**Problem details**: Copy, exactly and without additions, every line in the records below from the one holding "s.count (if s.mode" through the one holding "vote (R298). -/", both ends included.

[Stored data]

/-- An accepted section is written at the stream's symbol area through the bank's local port; a write over PRBs already
received counts each of them (Table 12-3). The answer tells that it is a message's good part. -/
def State.rxWrite (s : State) (p i n : Nat) (y : RxSection) : Bool × State :=
  let x := s.stream i
  let num := x.prbsOf y
  let bytes := if s.isCpri p then y.data else (List.range (num * x.prbBytes)).map fun k => y.data.getD k 0
  let a := x.areaOf (s.streamCtx x) n + y.start.toNat * x.prbBytes
  let (ok, _, s) := s.withPort true true a bytes.length y.other fun s => s.writeBank [Ident.framer (p / 8)] a (clean bytes)
  if !ok then (false, s.count (Addr.fhRxOwnErrCnt p))
  else
    let r := s.rxSym i n
    let mask := (2 ^ num - 1) * 2 ^ y.start.toNat
    let dup := popcountN (r.prbs &&& mask) x.nprb
    let s := s.setRxSym i n { r with prbs := r.prbs ||| mask }
    if dup = 0 then (true, s) else (false, s.countBy (Addr.fhRxDupCnt p) dup)

/-- The lines of Table 12-3 from NPRB on, for one section. -/
def State.rxSection (s : State) (p i n : Nat) (y : RxSection) : Bool × State :=
  let x := s.stream i
  let num := x.prbsOf y
  if x.nprb < y.start.toNat + num || num = 0 then (false, s.count (Addr.fhRxRangeCnt p)) else s.rxWrite p i n y

/-- The sections of a message; one that is written whole, or some, counts the message once. -/
def State.rxSections (s : State) (p i n : Nat) (l : List RxSection) : State :=
  let (good, s) := l.foldl (fun (a : Bool × State) y => let (g, s) := a.2.rxSection p i n y; (a.1 || g, s)) (false, s)
  if good then s.count (Addr.fhRxFrameCnt p) else s

/-- The lines of Table 12-3 from the receive window on. -/
def State.rxWindow (s : State) (p i : Nat) (m : RxMessage) : State :=
  let x := s.stream i
  let c := s.streamCtx x
  let n := ulSymbol c s.now m
  let t : Int := s.now
  if t < ulStart c n + x.rxStart then s.count (Addr.fhRxEarlyCnt p)
  else if ulStart c n + x.rxEnd < t || (s.rxSym i n).complete || (s.rxSym i n).full x.nprb then s.count (Addr.fhRxLateCnt p)
  else s.rxSections p i n m.sections

/-- Words of a CPRI link's C&M channels and vendor-specific words (R276). -/
def State.rxControl (s : State) (p : Nat) (m : RxMessage) : State :=
  { s with fh := { s.fh with cm := s.fh.cm ++ [(p, m.type.toNat, m.data)] } }

/-- Table 12-3 for a message of a good frame, or a CPRI span. Type 2 goes to the Zelfa cores, and type 5 is answered by the
port itself (R278, R280). -/
def State.rxMessage (s : State) (p : Nat) (m : RxMessage) : State :=
  if s.isCpri p && m.type.toNat ≠ 0 then s.rxControl p m
  else if !s.isCpri p && m.type.toNat == 2 then { s with fh := { s.fh with rtc := s.fh.rtc ++ [(p, m.data)] } }.latch 3
  else if s.mode = Mode.safe then s.count (Addr.fhRxSafeDropCnt p)
  else if m.type.toNat = 5 then s
  else if m.type.toNat ≠ 0 then s.count (Addr.fhRxTypeCnt p)
  else match s.streamIdx fun x => x.port == p && !x.dl && x.eaxc == m.id.toNat with
    | none => s.count (Addr.fhRxUnknownCnt p)
    | some i => s.rxWindow p i m

/-- The messages of a frame, each up to the first without the concatenation bit, at most n of them. -/
def upToLast : Nat → List RxMessage → List RxMessage
  | n + 1, m :: l => m :: (if m.more then upToLast n l else [])
  | _, _ => []

/-- The messages that are parsed (R278). -/
def parsedMessages (x : RxFrame) : List RxMessage := upToLast 8 x.messages

/-- A frame arrives: one with an FCS error or too long is dropped whole, the others are disposed of message by message. -/
def State.rxFrame (s : State) (p : Nat) (x : RxFrame) : State :=
  if !x.fcsOk || 9600 < x.len.toNat then
    s.count (if s.mode = Mode.safe then Addr.fhRxSafeDropCnt p else Addr.fhRxFcsCnt p)
  else s.each (parsedMessages x) fun s m => s.rxMessage p m

/-- A U-plane or C-plane frame is noted for the vote (R298). -/
def State.noteRx (s : State) (p : Nat) (x : RxFrame) : State :=
  if x.fcsOk && !s.isCpri p && (parsedMessages x).any fun m => m.type.toNat == 0 || m.type.toNat == 2 then
    { s with fh := { s.fh with lastRx := SMap.set (fun _ => none) s.fh.lastRx p (some s.time.ticks) } }
  else s

/-- A hyperframe start is stamped as it is received (R304). -/
def State.noteHyper (s : State) (p : Nat) (x : RxFrame) : State :=
  match x.hyper with
  | some phase =>
    if s.isCpri p then
      { s with fh := { s.fh with hyperRx := SMap.set (fun _ => none) s.fh.hyperRx p (some (s.rxStamp p phase.toNat)) } }
    else s
  | none => s

/-- FH_RX_MESSAGE (R281): while the port is down nothing is delineated on it, and without the root PLL the framers stand
still (R15). -/
def execFhRxMessage (p : Fin 64) (x : RxFrame) (s : State) : Res :=
  State.done (if s.locked && (s.portT p).isSome && s.portUp p then ((s.noteHyper p x).noteRx p x).rxFrame p x else s)

/-! ### Symbol completion (R282) -/

/-- The uplink streams whose areas lie in the same ring: their symbols share banks. -/
def State.ringStreams (s : State) (x : StreamT) : List Nat :=
  (List.range s.img.streams.length).filter fun i =>
    !(s.stream i).dl && (s.stream i).ringBank == x.ringBank && (s.stream i).carrier / 8 == x.carrier / 8

/-- The uplink symbols that lie in the bank of symbol n. -/
def StreamT.bankSyms (x : StreamT) (c : CtxT) (n : Nat) : List Nat :=
  let k := symPerSlot c.ecp
  let first := n % k / x.symPerBank * x.symPerBank
  (List.range (min x.symPerBank (k - first))).map fun m => n / k * k + first + m

/-- The FH_SYM bindings of accepted jobs that name uplink symbol n of a context: job, stage, flag, first stream and stream
count (Table 03-2). -/
def State.fhBindings (s : State) (ctx n : Nat) : List (Nat × Nat × Nat × Nat × Nat) :=
  (s.cmp.jobs.map fun e => match e.2 with
    | none => []
    | some j => if j.closed then [] else ((List.range j.stages.length).map fun k => ((List.range 32).filterMap fun f =>
        let b := (j.stageT k).bind f
        let first := bitsOf b.arg2 11 0
        if b.source = Src.fhSym ∧ (s.stream first).carrier / 8 = ctx ∧ firstUlSym (s.ctx ctx) j.w + b.arg1 = n then
          some (e.1, k, f, first, bitsOf b.arg2 23 12)
        else none)).flatten).flatten

/-- The binding's streams. -/
def bindStreams (b : Nat × Nat × Nat × Nat × Nat) : List Nat := (List.range b.2.2.2.2).map (b.2.2.2.1 + ·)

/-- The FH_SYM flags of uplink symbol n whose streams have all been handed over are set. -/
def State.fhFlags (s : State) (ctx : Nat) (members : List Nat) (n : Nat) : State :=
  s.each (s.fhBindings ctx n) fun s b =>
    if (bindStreams b).any members.contains && (bindStreams b).all fun i => (s.rxSym i n).handed then
      s.flagEvent b.1 b.2.1 b.2.2.1 Src.fhSym
    else s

**Written reply**:
    s.count (if s.mode = Mode.safe then Addr.fhRxSafeDropCnt p else Addr.fhRxFcsCnt p)
  else s.each (parsedMessages x) fun s m => s.rxMessage p m

/-- A U-plane or C-plane frame is noted for the vote (R298). -/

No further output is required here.